【速報】WRCベルギー:競技3日目、ヌービルが今シーズン初優勝を達成。ヒュンダイは今季初の1-2 – RALLYPLUS.NET ラリープラス

【速報】WRCベルギー:競技3日目、ヌービルが今シーズン初優勝を達成。ヒュンダイは今季初の1-2

©HYUNDAI

WRC第8戦ベルギーは8月15日(日)、すべての競技日程を終えてヒュンダイのティエリー・ヌービルが今季初優勝を達成した。2位にはヒュンダイのクレイグ・ブリーンが入り、ヒュンダイにとっては今シーズン初めての1-2フィニッシュ。3位は僅差のチームメイトバトルを制したトヨタのカッレ・ロバンペラが入った。

競技最終日はSS17〜SS20の4SS、40.52km。イープルから約300km離れたスパ・フランコルシャンサーキットを舞台に、2SSを2度ずつ走行する。サーキットの南側からスタートするSS17/19(9.05km)は近郊の村のタイトな道を抜けてサーキット敷地内へ。サービスロードを経由して本コースのレ・コーム、リバージュを抜けダウンヒルセクションのポール・フレール・コーナー手前までを使用する格好だ。

サーキットの北側からスタートするSS18/20(11.21km)は、サーキット名の由来ともなるフランコルシャンの街をかすめてラ・スルス(1コーナー)の外側からサーキットへ。パドックからピットロードを逆走して本コースに入り、そのままラ・スルス〜オー・ルージュに向かう。オー・ルージュを抜けた直後に設けられた右ヘアピンを抜けてラリークロスでも使われるダートセクションでフィニッシュというルートが作られた。

ドライバーたちは午前4時50分にイープルのパルクフェルメを出発、約300kmのリエゾンを経て最終日のステージに向かう。ヒュンダイの新型モデル、i20 Nラリー2でWRC2のトップを走っていたオリバー・ソルベルグは電気系トラブルに見舞われてマシンを始動できず、最終日にリタイアという結果に終わってしまった。WRC2のトップは同じくi20 Nを駆るヤリ・フッツネンに代わっている。

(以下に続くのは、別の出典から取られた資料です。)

/-- R205: `CRC.VERIFY(m, x)` is true exactly when `CRC16(m) = x`. -/
def Obligations.CrcVerifyComparesTheCheckValue : Prop :=
  ∀ (s : State) (m : List Byte) (x : Word), ∃ b : Bool,
    exec (.crcVerify m x) s = .next { s with result := .flag b } ∧
    (b = true ↔ exec (.crc16 m) s = .next { s with result := .word x })

/-- R206 (a) and (b): the check value verifies, and one flipped bit changes it, for any polynomial with bit 15 set. -/
def Obligations.SingleBitErrorsChangeTheChecksum : Prop :=
  (∀ (s : State) (m : List Byte),
    exec (.crcVerify m (crcOf s.cfg m)) s = .next { s with result := .flag true }) ∧
  (∀ (cfg : Config) (m : List Byte) (i j : Nat), cfg.crcPoly.getLsbD 15 = true → i < m.length → j < 8 →
    crcOf cfg (m.set i (m.getD i 0 ^^^ (1#8 <<< j))) ≠ crcOf cfg m)

/-- R206 (b), its ground: for a polynomial with bit 15 set `CRC16.BYTE` is a bijection on the register for each byte. -/
def Obligations.CrcByteIsABijectionOfTheRegister : Prop :=
  ∀ (cfg : Config) (b : Byte), cfg.crcPoly.getLsbD 15 = true → Function.Bijective fun c => crcByte cfg c b

/-- R220 with R111: the eight bytes of a read request. -/
def Obligations.EncodeReadGivesTheEightRequestBytes : Prop :=
  ∀ (s : State) (station : Byte) (address count c : Word) (header : List Byte),
    header = [station, 0x03, address.extractLsb' 8 8, address.extractLsb' 0 8, count.extractLsb' 8 8, count.extractLsb' 0 8] →
    c = crcOf s.cfg header →
    exec (.encodeRead station address count) s
      = .next { s with result := .bytes (header ++ [c.extractLsb' 0 8, c.extractLsb' 8 8]) }

/-- R221 with R112: the bytes of a write request, by position. -/
def Obligations.EncodeWriteGivesTheRequestBytes : Prop :=
  ∀ (s : State) (station : Byte) (address count : Word) (words : List Word),
    count.toNat ≤ 127 → words.length = count.toNat →
    ∃ bs : List Byte,
      exec (.encodeWrite station address count words) s = .next { s with result := .bytes bs } ∧
      bs.length = 9 + 2 * count.toNat ∧
      bs.take 6 = [station, 0x10, address.extractLsb' 8 8, address.extractLsb' 0 8, count.extractLsb' 8 8, count.extractLsb' 0 8] ∧
      (bs.getD 6 0).toNat = 2 * count.toNat ∧
      (∀ i < count.toNat, bs.getD (7 + 2 * i) 0 = (words.getD i 0).extractLsb' 8 8 ∧
        bs.getD (8 + 2 * i) 0 = (words.getD i 0).extractLsb' 0 8) ∧
      bs.getD (7 + 2 * count.toNat) 0 = (crcOf s.cfg (bs.take (7 + 2 * count.toNat))).extractLsb' 0 8 ∧
      bs.getD (8 + 2 * count.toNat) 0 = (crcOf s.cfg (bs.take (7 + 2 * count.toNat))).extractLsb' 8 8

/-- R158: the idle timeout is 35 times the divider, with no overflow of its 22 bits. -/
def Obligations.IdleTimeoutIsThirtyFiveDividers : Prop :=
  ∀ (s : State) (b : Word), ∃ t : BitVec 22,
    exec (.idletk b) s = .next { s with result := .ticks t } ∧ t.toNat = 35 * b.toNat

/-- R240 and R245: length, then checksum, then byte-count; and the projection of R244. -/
def Obligations.DecodeAppliesItsChecksInOrder : Prop :=
  ∀ (s : State) (buf : List Byte) (x : Word),
    x = (if s.cfg.rxCrcHiFirst then buf.getD (buf.length - 2) 0 ++ buf.getD (buf.length - 1) 0
      else buf.getD (buf.length - 1) 0 ++ buf.getD (buf.length - 2) 0) →
    ∃ d : Decoded, exec (.decode buf) s = .next { s with result := .decoded d } ∧
      (buf.length < 5 → d = .shortFrame) ∧
      (5 ≤ buf.length → crcOf s.cfg (buf.take (buf.length - 2)) ≠ x → d = .invalidFrame) ∧
      (5 ≤ buf.length → crcOf s.cfg (buf.take (buf.length - 2)) = x →
        buf.length - 2 < 3 + (buf.getD 2 0).toNat → d = .badLength) ∧
      (5 ≤ buf.length → crcOf s.cfg (buf.take (buf.length - 2)) = x → 3 + (buf.getD 2 0).toNat ≤ buf.length - 2 →
        ∃ values : List Word,
          d = .ok { station := buf.getD 0 0, function := buf.getD 1 0, byteCount := buf.getD 2 0,
                    registerCount := (buf.getD 2 0).toNat / 2, values := values } ∧
          values.length = (buf.getD 2 0).toNat / 2 ∧
          ∀ i < (buf.getD 2 0).toNat / 2,
            (values.getD i 0).toNat = (buf.getD (3 + 2 * i) 0).toNat * 256 + (buf.getD (4 + 2 * i) 0).toNat)

/-! ## Encoding -/

/-- Every well-formed instruction that has an encoding is what its encoding decodes to, with every operand at every value the
encoding admits. The decoder of request frames is the model's (assumption 13). -/
def Obligations.DecodeInvertsEncode : Prop :=
  ∀ (cfg : Config) (i : Instr) (c : Code), i.wellFormed cfg = true → encode cfg i = some c → decode cfg c = .ok i

/-- A frame that decodes is the encoding of what it decodes to: no byte of a frame is dropped. The decoder of request frames is the
model's (assumption 13). -/
def Obligations.DecodedFramesEncodeBack : Prop :=
  ∀ (cfg : Config) (bytes : List Byte) (i : Instr),
    (decode cfg (.request bytes) = .ok i → encode cfg i = some (.request bytes)) ∧
    (decode cfg (.response bytes) = .ok i → encode cfg i = some (.response bytes))

/-- What the decoder answers is well-formed. The decoder of request frames is the model's (assumption 13). -/
def Obligations.DecodeAnswersWellFormedInstructions : Prop :=
  ∀ (cfg : Config) (c : Code) (i : Instr), decode cfg c = .ok i → i.wellFormed cfg = true

/-- A few encodings written out from R111, R112, R113 and R118 stand for the instructions they should. The parameters are the
defaults (assumption 3), the decoder of requests is the model's (assumption 13). -/
def Obligations.WrittenOutEncodingsDecode : Prop :=
  decode Config.standard (.request [0x01, 0x03, 0x01, 0x00, 0x00, 0x02, 0xC5, 0xF7]) = .ok (.reqRead 0x01 0x0100 2) ∧
  decode Config.standard (.request [0x01, 0x10, 0x02, 0x00, 0x00, 0x02, 0x04, 0x00, 0x0A, 0x01, 0x02, 0x4A, 0x9C])
    = .ok (.reqWrite 0x01 0x0200 2 [0x000A, 0x0102]) ∧
  decode Config.standard (.response [0x01, 0x03, 0x02, 0x11, 0x22, 0x99, 0x99, 0x3F, 0x7D])
    = .ok (.resp { station := 0x01, function := 0x03, byteCount := 0x02, data := [0x11, 0x22, 0x99, 0x99] }) ∧
  decode Config.standard (.port (.wr 0x000 0xABCDEF10)) = .ok .startWrite ∧
  decode Config.standard (.port (.wr 0x009 5)) = .ok .ack ∧
  decode Config.standard (.port (.rd 0x100)) = .ok (.hrd 0x100)

/-- A response as a remote device builds it, with the declared data in place, is accepted by `DECODE` and read back, whatever its
station, its function byte and its slack. The builder is the model's encoder (assumption 13). -/
def Obligations.DecodeReadsBackBuiltResponses : Prop :=
  ∀ (cfg : Config) (f : RespFrame), f.byteCount.toNat ≤ f.data.length →
    ∃ values : List Word,
      decodeCandidate cfg (encodeRespFrame cfg f) = .ok
        { station := f.station, function := f.function, byteCount := f.byteCount,
          registerCount := f.byteCount.toNat / 2, values := values } ∧
      values.length = f.byteCount.toNat / 2 ∧
      ∀ i < f.byteCount.toNat / 2, values.getD i 0 = f.data.getD (2 * i) 0 ++ f.data.getD (2 * i + 1) 0

/-! ## Host access and commands -/

/-- R261: the value of a host read of every index; nothing but the read port changes. -/
def Obligations.HostReadsFollowTheIndexMap : Prop :=
  ∀ (s : State) (idx : HostIndex), ∃ v : HostData,
    exec (.hrd idx) s = .next { s with out := { s.out with hRdata := v } } ∧
    (idx.toNat = 0x00 → v = 0) ∧
    (idx.toNat = 0x01 → v = statusWord s) ∧
    (idx.toNat = 0x02 → v = s.bauddiv.setWidth 32) ∧
    (idx.toNat = 0x03 → v.toNat = 35 * s.bauddiv.toNat) ∧
    (idx.toNat = 0x04 → v = s.respto) ∧
    (idx.toNat = 0x05 → v = s.station.setWidth 32) ∧
    (idx.toNat = 0x06 → v = s.addr.setWidth 32) ∧
    (idx.toNat = 0x07 → v = s.count.setWidth 32) ∧
    (idx.toNat = 0x08 → v = if s.rcode = .ok then 0#1 ++ s.rcount ++ s.rbytes ++ s.rfunc ++ s.rstation else 0) ∧
    (idx.toNat = 0x09 → v = 0) ∧
    (∀ i : Fin 127, idx.toNat = 0x80 + i.val → v = s.pword[i].setWidth 32) ∧
    (∀ i : Fin 127, idx.toNat = 0x100 + i.val →
      v = if s.rcode = .ok ∧ i.val < s.rcount.toNat then s.rword[i].setWidth 32 else 0) ∧
    (0x0A ≤ idx.toNat ∧ idx.toNat ≤ 0x7F ∨ idx.toNat = 0xFF ∨ 0x17F ≤ idx.toNat → v = 0)

/-- R50: the fields of `STATUS`; a write to its index is ignored. -/
def Obligations.StatusShowsItsFields : Prop :=
  ∀ s : State,
    (readHost s 0x001).extractLsb' 0 1 = (if s.phase = .idle then 0 else 1) ∧
    (readHost s 0x001).extractLsb' 1 1 = BitVec.ofBool s.done ∧
    (readHost s 0x001).extractLsb' 2 2 = (if s.phase = .idle then 0 else if s.phase = .tx then 1 else 2) ∧
    (readHost s 0x001).extractLsb' 4 1 = (if s.asm = .receiving then 1 else 0) ∧
    (readHost s 0x001).extractLsb' 5 2 = (if s.rcode = .none then 0 else if s.rcode = .ok then 1 else 2) ∧
    (readHost s 0x001).extractLsb' 7 1 = 0 ∧
    (readHost s 0x001).extractLsb' 8 1 = BitVec.ofBool s.ovf ∧
    (readHost s 0x001).extractLsb' 9 1 = BitVec.ofBool s.badcrc ∧
    (readHost s 0x001).extractLsb' 10 1 = BitVec.ofBool s.short ∧
    (readHost s 0x001).extractLsb' 11 1 = BitVec.ofBool s.badlen ∧
    (readHost s 0x001).extractLsb' 12 1 = BitVec.ofBool s.cmderr ∧
    (readHost s 0x001).extractLsb' 13 3 = (if s.cmdcause = .none then 0 else if s.cmdcause = .busy then 1
      else if s.cmdcause = .illfn then 2 else if s.cmdcause = .cfg then 3 else 4) ∧
    (readHost s 0x001).extractLsb' 16 8 = s.fn ∧
    (readHost s 0x001).extractLsb' 24 8 = 0 ∧
    ∀ data, exec (.hwr 0x001 data) s = .next s
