-- ==== Sys2Proof/Laws/Codec.lean ====
section
/-! SUPPORT. The laws of byte splits and joins, of the frame lengths and of the idle timeout. -/

namespace Sys2Proof.Machine

/-- Splitting a word and joining its bytes gives it back (spec/30_encoding.md R114). -/
@[simp] theorem joinBytes_split (v : Word) : joinBytes (hiByte v) (loByte v) = v := by
  simp only [joinBytes, hiByte, loByte]
  ext i hi
  simp only [BitVec.getElem_append, BitVec.getElem_extractLsb']
  split
  · simp [BitVec.getLsbD_eq_getElem hi]
  · rw [show 8 + (i - 8) = i by omega, BitVec.getLsbD_eq_getElem hi]

@[simp] theorem hiByte_joinBytes (h l : Byte) : hiByte (joinBytes h l) = h := by
  simp only [joinBytes, hiByte]
  ext i hi
  rw [BitVec.getElem_extractLsb', show (h ++ l).getLsbD (8 + i) = _ from BitVec.getLsbD_append]
  simp [BitVec.getLsbD_eq_getElem hi]

@[simp] theorem loByte_joinBytes (h l : Byte) : loByte (joinBytes h l) = l := by
  simp only [joinBytes, loByte]
  ext i hi
  rw [BitVec.getElem_extractLsb', Nat.zero_add, show (h ++ l).getLsbD i = _ from BitVec.getLsbD_append]
  simp [hi]

/-- `{b0, b1} = b0 × 256 + b1` (spec/20_memory.md R85). -/
theorem joinBytes_toNat (h l : Byte) : (joinBytes h l).toNat = h.toNat * 256 + l.toNat := by
  have := l.isLt
  simp only [joinBytes, BitVec.toNat_append, Nat.shiftLeft_eq]
  rw [Nat.mul_comm, show 2 ^ 8 = 256 from rfl, ← show 2 ^ 8 = 256 from rfl, Nat.two_pow_add_eq_or_of_lt this,
    Nat.mul_comm]

@[simp] theorem withTxCrc_length (cfg : Config) (body : List Byte) : (withTxCrc cfg body).length = body.length + 2 := by
  simp [withTxCrc]

@[simp] theorem withRxCrc_length (cfg : Config) (body : List Byte) : (withRxCrc cfg body).length = body.length + 2 := by
  unfold withRxCrc
  split <;> simp

@[simp] theorem dataBytes_length (count : Nat) (words : List Word) : (dataBytes count words).length = 2 * count := by
  simp [dataBytes, Nat.mul_comm]

@[simp] theorem requestHeader_length (station fn : Byte) (address count : Word) :
    (requestHeader station fn address count).length = 6 := rfl

/-- A read request has 8 bytes (spec/43_request_encoder.md R220). -/
@[simp] theorem encodeReadFrame_length (cfg : Config) (station : Byte) (address count : Word) :
    (encodeReadFrame cfg station address count).length = 8 := by
  simp [encodeReadFrame]

/-- A write request has `9 + 2 × count` bytes (R221). -/
@[simp] theorem encodeWriteFrame_length (cfg : Config) (station : Byte) (address count : Word) (words : List Word) :
    (encodeWriteFrame cfg station address count words).length = 9 + 2 * count.toNat := by
  simp [encodeWriteFrame]; omega

@[simp] theorem encodeRespFrame_length (cfg : Config) (f : RespFrame) :
    (encodeRespFrame cfg f).length = f.data.length + 5 := by
  simp [encodeRespFrame]

/-- The product does not overflow 22 bits (spec/10_state.md R45). -/
theorem idleTicks_toNat (bauddiv : Word) : (idleTicks bauddiv).toNat = 35 * bauddiv.toNat := by
  have := bauddiv.isLt
  simp only [idleTicks, idleBits, BitVec.toNat_mul, BitVec.toNat_ofNat, BitVec.toNat_setWidth]
  rw [Nat.mod_eq_of_lt (show 35 < 2 ^ 22 by decide), Nat.mod_eq_of_lt (show bauddiv.toNat < 2 ^ 22 by omega)]
  omega

/-- The register after `m ++ n` is the register after `n` from the register after `m` (spec/42_crc16.md R202). -/
theorem crcFold_append (cfg : Config) (c : Word) (m n : List Byte) :
    crcFold cfg c (m ++ n) = crcFold cfg (crcFold cfg c m) n := by
  simp [crcFold]

@[simp] theorem crcFold_nil (cfg : Config) (c : Word) : crcFold cfg c [] = c := rfl

@[simp] theorem crcFold_cons (cfg : Config) (c : Word) (b : Byte) (m : List Byte) :
    crcFold cfg c (b :: m) = crcFold cfg (crcByte cfg c b) m := rfl

/-- What `DECODE` can answer, in the order of its checks (spec/44_response_decoder.md R245). -/
theorem decodeCandidate_cases (cfg : Config) (buf : List Byte) :
    (buf.length < 5 ∧ decodeCandidate cfg buf = .shortFrame) ∨
    (5 ≤ buf.length ∧ crcOf cfg (buf.take (buf.length - 2)) ≠ carriedCrc cfg buf ∧ decodeCandidate cfg buf = .invalidFrame) ∨
    (5 ≤ buf.length ∧ crcOf cfg (buf.take (buf.length - 2)) = carriedCrc cfg buf ∧
      buf.length - 2 < 3 + (buf.getD 2 0).toNat ∧ decodeCandidate cfg buf = .badLength) ∨
    (5 ≤ buf.length ∧ crcOf cfg (buf.take (buf.length - 2)) = carriedCrc cfg buf ∧
      3 + (buf.getD 2 0).toNat ≤ buf.length - 2 ∧ decodeCandidate cfg buf = .ok (projectFrame buf)) := by
  unfold decodeCandidate verifyCrc minFrame
  by_cases h₁ : buf.length < 5
  · exact .inl ⟨h₁, if_pos h₁⟩
  · by_cases h₂ : crcOf cfg (buf.take (buf.length - 2)) = carriedCrc cfg buf
    · by_cases h₃ : buf.length - 2 < 3 + (buf.getD 2 0).toNat
      · exact .inr (.inr (.inl ⟨by omega, h₂, h₃, by simp only [h₁, h₂, h₃, if_false, if_true, decide_true, Bool.true_eq_false]⟩))
      · exact .inr (.inr (.inr ⟨by omega, h₂, by omega,
          by simp only [h₁, h₂, h₃, if_false, decide_true, Bool.true_eq_false]⟩))
    · exact .inr (.inl ⟨by omega, h₂, by simp only [h₁, h₂, if_false, if_true, decide_false]⟩)

/-- A frame that `DECODE` accepts is its projection. -/
theorem decodeCandidate_ok {cfg : Config} {buf : List Byte} {f : ParsedFrame} (h : decodeCandidate cfg buf = .ok f) :
    f = projectFrame buf ∧ 5 ≤ buf.length ∧ crcOf cfg (buf.take (buf.length - 2)) = carriedCrc cfg buf ∧
      3 + (buf.getD 2 0).toNat ≤ buf.length - 2 := by
  rcases decodeCandidate_cases cfg buf with ⟨_, h'⟩ | ⟨_, _, h'⟩ | ⟨_, _, _, h'⟩ | ⟨h₁, h₂, h₃, h'⟩ <;> rw [h'] at h
  · cases h
  · cases h
  · cases h
  · exact ⟨(Decoded.ok.inj h).symm, h₁, h₂, h₃⟩

/-- Word `i` of the projection (R244). -/
theorem projectWords_getD (buf : List Byte) {n i : Nat} (h : i < n) :
    (projectWords buf n).getD i 0 = joinBytes (buf.getD (3 + 2 * i) 0) (buf.getD (4 + 2 * i) 0) := by
  rw [projectWords, List.getD_eq_getElem?_getD]; simp [h]

/-- The two bytes of data word `i` (spec/43_request_encoder.md R221). -/
theorem dataBytes_getD (words : List Word) {n i : Nat} (h : i < n) :
    (dataBytes n words).getD (2 * i) 0 = hiByte (words.getD i 0) ∧ (dataBytes n words).getD (2 * i + 1) 0 = loByte (words.getD i 0) := by
  induction n with
  | zero => omega
  | succ n ih =>
    have e : dataBytes (n + 1) words = dataBytes n words ++ [hiByte (words.getD n 0), loByte (words.getD n 0)] := by
      simp [dataBytes, List.range_succ]
    rw [e]
    simp only [List.getD_eq_getElem?_getD] at ih ⊢
    by_cases h' : i < n
    · rw [List.getElem?_append_left (by simp; omega), List.getElem?_append_left (by simp; omega)]
      exact ih h'
    · have : i = n := by omega
      subst this
      rw [List.getElem?_append_right (by simp), List.getElem?_append_right (by simp)]
      simp

/-- A response built with its checksum carries that checksum, whichever byte comes first (spec/20_memory.md R87). -/
theorem carriedCrc_withRxCrc (cfg : Config) (body : List Byte) : carriedCrc cfg (withRxCrc cfg body) = crcOf cfg body := by
  unfold carriedCrc rxCrcOf
  rw [withRxCrc_length, show body.length + 2 - 2 = body.length by omega, show body.length + 2 - 1 = body.length + 1 by omega]
  unfold withRxCrc
  split <;> simp [List.getD_eq_getElem?_getD, splitCrc]

end Sys2Proof.Machine
end

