/-! `clearAssembler` -/

@[simp] theorem clearAssembler_phase : (clearAssembler s).phase = s.phase := rfl
@[simp] theorem clearAssembler_fn : (clearAssembler s).fn = s.fn := rfl
@[simp] theorem clearAssembler_txi : (clearAssembler s).txi = s.txi := rfl
@[simp] theorem clearAssembler_asm : (clearAssembler s).asm = .idle := rfl
@[simp] theorem clearAssembler_len : (clearAssembler s).len = 0 := rfl
@[simp] theorem clearAssembler_fb : (clearAssembler s).fb = s.fb := rfl
@[simp] theorem clearAssembler_sil : (clearAssembler s).sil = 0 := rfl
@[simp] theorem clearAssembler_waitc : (clearAssembler s).waitc = s.waitc := rfl
@[simp] theorem clearAssembler_bauddiv : (clearAssembler s).bauddiv = s.bauddiv := rfl
@[simp] theorem clearAssembler_respto : (clearAssembler s).respto = s.respto := rfl
@[simp] theorem clearAssembler_station : (clearAssembler s).station = s.station := rfl
@[simp] theorem clearAssembler_addr : (clearAssembler s).addr = s.addr := rfl
@[simp] theorem clearAssembler_count : (clearAssembler s).count = s.count := rfl
@[simp] theorem clearAssembler_pword : (clearAssembler s).pword = s.pword := rfl
@[simp] theorem clearAssembler_done : (clearAssembler s).done = s.done := rfl
@[simp] theorem clearAssembler_rcode : (clearAssembler s).rcode = s.rcode := rfl
@[simp] theorem clearAssembler_rstation : (clearAssembler s).rstation = s.rstation := rfl
@[simp] theorem clearAssembler_rfunc : (clearAssembler s).rfunc = s.rfunc := rfl
@[simp] theorem clearAssembler_rbytes : (clearAssembler s).rbytes = s.rbytes := rfl
@[simp] theorem clearAssembler_rcount : (clearAssembler s).rcount = s.rcount := rfl
@[simp] theorem clearAssembler_rword : (clearAssembler s).rword = s.rword := rfl
@[simp] theorem clearAssembler_ovf : (clearAssembler s).ovf = s.ovf := rfl
@[simp] theorem clearAssembler_badcrc : (clearAssembler s).badcrc = s.badcrc := rfl
@[simp] theorem clearAssembler_short : (clearAssembler s).short = s.short := rfl
@[simp] theorem clearAssembler_badlen : (clearAssembler s).badlen = s.badlen := rfl
@[simp] theorem clearAssembler_cmderr : (clearAssembler s).cmderr = s.cmderr := rfl
@[simp] theorem clearAssembler_cmdcause : (clearAssembler s).cmdcause = s.cmdcause := rfl
@[simp] theorem clearAssembler_cfg : (clearAssembler s).cfg = s.cfg := rfl
@[simp] theorem clearAssembler_inputs : (clearAssembler s).inputs = s.inputs := rfl
@[simp] theorem clearAssembler_tick : (clearAssembler s).tick = s.tick := rfl
@[simp] theorem clearAssembler_out : (clearAssembler s).out = s.out := rfl
@[simp] theorem clearAssembler_result : (clearAssembler s).result = s.result := rfl

/-! `complete` -/

@[simp] theorem complete_phase (c : RCode) : (complete c s).phase = .idle := rfl
@[simp] theorem complete_fn (c : RCode) : (complete c s).fn = s.fn := rfl
@[simp] theorem complete_txi (c : RCode) : (complete c s).txi = s.txi := rfl
@[simp] theorem complete_asm (c : RCode) : (complete c s).asm = .idle := rfl
@[simp] theorem complete_len (c : RCode) : (complete c s).len = 0 := rfl
@[simp] theorem complete_fb (c : RCode) : (complete c s).fb = s.fb := rfl
@[simp] theorem complete_sil (c : RCode) : (complete c s).sil = 0 := rfl
@[simp] theorem complete_waitc (c : RCode) : (complete c s).waitc = 0 := rfl
@[simp] theorem complete_bauddiv (c : RCode) : (complete c s).bauddiv = s.bauddiv := rfl
@[simp] theorem complete_respto (c : RCode) : (complete c s).respto = s.respto := rfl
@[simp] theorem complete_station (c : RCode) : (complete c s).station = s.station := rfl
@[simp] theorem complete_addr (c : RCode) : (complete c s).addr = s.addr := rfl
@[simp] theorem complete_count (c : RCode) : (complete c s).count = s.count := rfl
@[simp] theorem complete_pword (c : RCode) : (complete c s).pword = s.pword := rfl
@[simp] theorem complete_done (c : RCode) : (complete c s).done = true := rfl
@[simp] theorem complete_rcode (c : RCode) : (complete c s).rcode = c := rfl
@[simp] theorem complete_rstation (c : RCode) : (complete c s).rstation = s.rstation := rfl
@[simp] theorem complete_rfunc (c : RCode) : (complete c s).rfunc = s.rfunc := rfl
@[simp] theorem complete_rbytes (c : RCode) : (complete c s).rbytes = s.rbytes := rfl
@[simp] theorem complete_rcount (c : RCode) : (complete c s).rcount = s.rcount := rfl
@[simp] theorem complete_rword (c : RCode) : (complete c s).rword = s.rword := rfl
@[simp] theorem complete_ovf (c : RCode) : (complete c s).ovf = s.ovf := rfl
@[simp] theorem complete_badcrc (c : RCode) : (complete c s).badcrc = s.badcrc := rfl
@[simp] theorem complete_short (c : RCode) : (complete c s).short = s.short := rfl
@[simp] theorem complete_badlen (c : RCode) : (complete c s).badlen = s.badlen := rfl
@[simp] theorem complete_cmderr (c : RCode) : (complete c s).cmderr = s.cmderr := rfl
@[simp] theorem complete_cmdcause (c : RCode) : (complete c s).cmdcause = s.cmdcause := rfl
@[simp] theorem complete_cfg (c : RCode) : (complete c s).cfg = s.cfg := rfl
@[simp] theorem complete_inputs (c : RCode) : (complete c s).inputs = s.inputs := rfl
@[simp] theorem complete_tick (c : RCode) : (complete c s).tick = s.tick := rfl
@[simp] theorem complete_out (c : RCode) : (complete c s).out = s.out := rfl
@[simp] theorem complete_result (c : RCode) : (complete c s).result = s.result := rfl

/-! `acknowledge` -/

@[simp] theorem acknowledge_phase : (acknowledge s).phase = s.phase := rfl
@[simp] theorem acknowledge_fn : (acknowledge s).fn = s.fn := rfl
@[simp] theorem acknowledge_txi : (acknowledge s).txi = s.txi := rfl
@[simp] theorem acknowledge_asm : (acknowledge s).asm = s.asm := rfl
@[simp] theorem acknowledge_len : (acknowledge s).len = s.len := rfl
@[simp] theorem acknowledge_fb : (acknowledge s).fb = s.fb := rfl
@[simp] theorem acknowledge_sil : (acknowledge s).sil = s.sil := rfl
@[simp] theorem acknowledge_waitc : (acknowledge s).waitc = s.waitc := rfl
@[simp] theorem acknowledge_bauddiv : (acknowledge s).bauddiv = s.bauddiv := rfl
@[simp] theorem acknowledge_respto : (acknowledge s).respto = s.respto := rfl
@[simp] theorem acknowledge_station : (acknowledge s).station = s.station := rfl
@[simp] theorem acknowledge_addr : (acknowledge s).addr = s.addr := rfl
@[simp] theorem acknowledge_count : (acknowledge s).count = s.count := rfl
@[simp] theorem acknowledge_pword : (acknowledge s).pword = s.pword := rfl
@[simp] theorem acknowledge_done : (acknowledge s).done = false := rfl
@[simp] theorem acknowledge_rcode : (acknowledge s).rcode = .none := rfl
@[simp] theorem acknowledge_rstation : (acknowledge s).rstation = s.rstation := rfl
@[simp] theorem acknowledge_rfunc : (acknowledge s).rfunc = s.rfunc := rfl
@[simp] theorem acknowledge_rbytes : (acknowledge s).rbytes = s.rbytes := rfl
@[simp] theorem acknowledge_rcount : (acknowledge s).rcount = s.rcount := rfl
@[simp] theorem acknowledge_rword : (acknowledge s).rword = s.rword := rfl
@[simp] theorem acknowledge_ovf : (acknowledge s).ovf = s.ovf := rfl
@[simp] theorem acknowledge_badcrc : (acknowledge s).badcrc = s.badcrc := rfl
@[simp] theorem acknowledge_short : (acknowledge s).short = s.short := rfl
@[simp] theorem acknowledge_badlen : (acknowledge s).badlen = s.badlen := rfl
@[simp] theorem acknowledge_cmderr : (acknowledge s).cmderr = s.cmderr := rfl
@[simp] theorem acknowledge_cmdcause : (acknowledge s).cmdcause = s.cmdcause := rfl
@[simp] theorem acknowledge_cfg : (acknowledge s).cfg = s.cfg := rfl
@[simp] theorem acknowledge_inputs : (acknowledge s).inputs = s.inputs := rfl
@[simp] theorem acknowledge_tick : (acknowledge s).tick = s.tick := rfl
@[simp] theorem acknowledge_out : (acknowledge s).out = s.out := rfl
@[simp] theorem acknowledge_result : (acknowledge s).result = s.result := rfl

オープニングのSS17でベストタイムを刻んだのはトヨタのロバンペラ。総合3番手につけるエルフィン・エバンスとの差を1.6秒削り取ることに成功した。これでエバンスとロバンペラの差は1.7秒。3番手争いはさらに熱を帯びる。このSSでは総合2番手のブリーンが土手にヒットするミス。これで首位ヌービルとブリーンの総合タイム差は16.3秒に拡大した。また、総合5番手につけていたセバスチャン・オジエは左リヤタイヤをパンクし、1.0秒だったロバンペラとの差は9.2秒にまで広がることに。

TOYOTA


続くSS18ではオィット・タナックがベストタイムをマーク。0.5秒差でロバンペラがSS2番手タイムをたたき出した。ここでリズムに乗れなかったエバンスはタイムを失ってしまい、総合3番手の座をロバンペラに明け渡すことに。ふたりの差は3.9秒。残り2SSの戦いにも注目が集まる。SS17の再走となるSS19は、タナックが再び一番時計。SS2番手にはヌービル、SS3番手にはロバンペラという順位になった。この時点で総合2番手につけるブリーンはフィニッシュを優先して大きくペースを落としており、これでヌービルは24.3秒のマージンをもってフィニッシュへと向かうこととなる。ロバンペラと総合3番手を争うエバンスは再び遅れを喫してしまい、総合3番手ふたりの差は5.0秒にまで拡大している。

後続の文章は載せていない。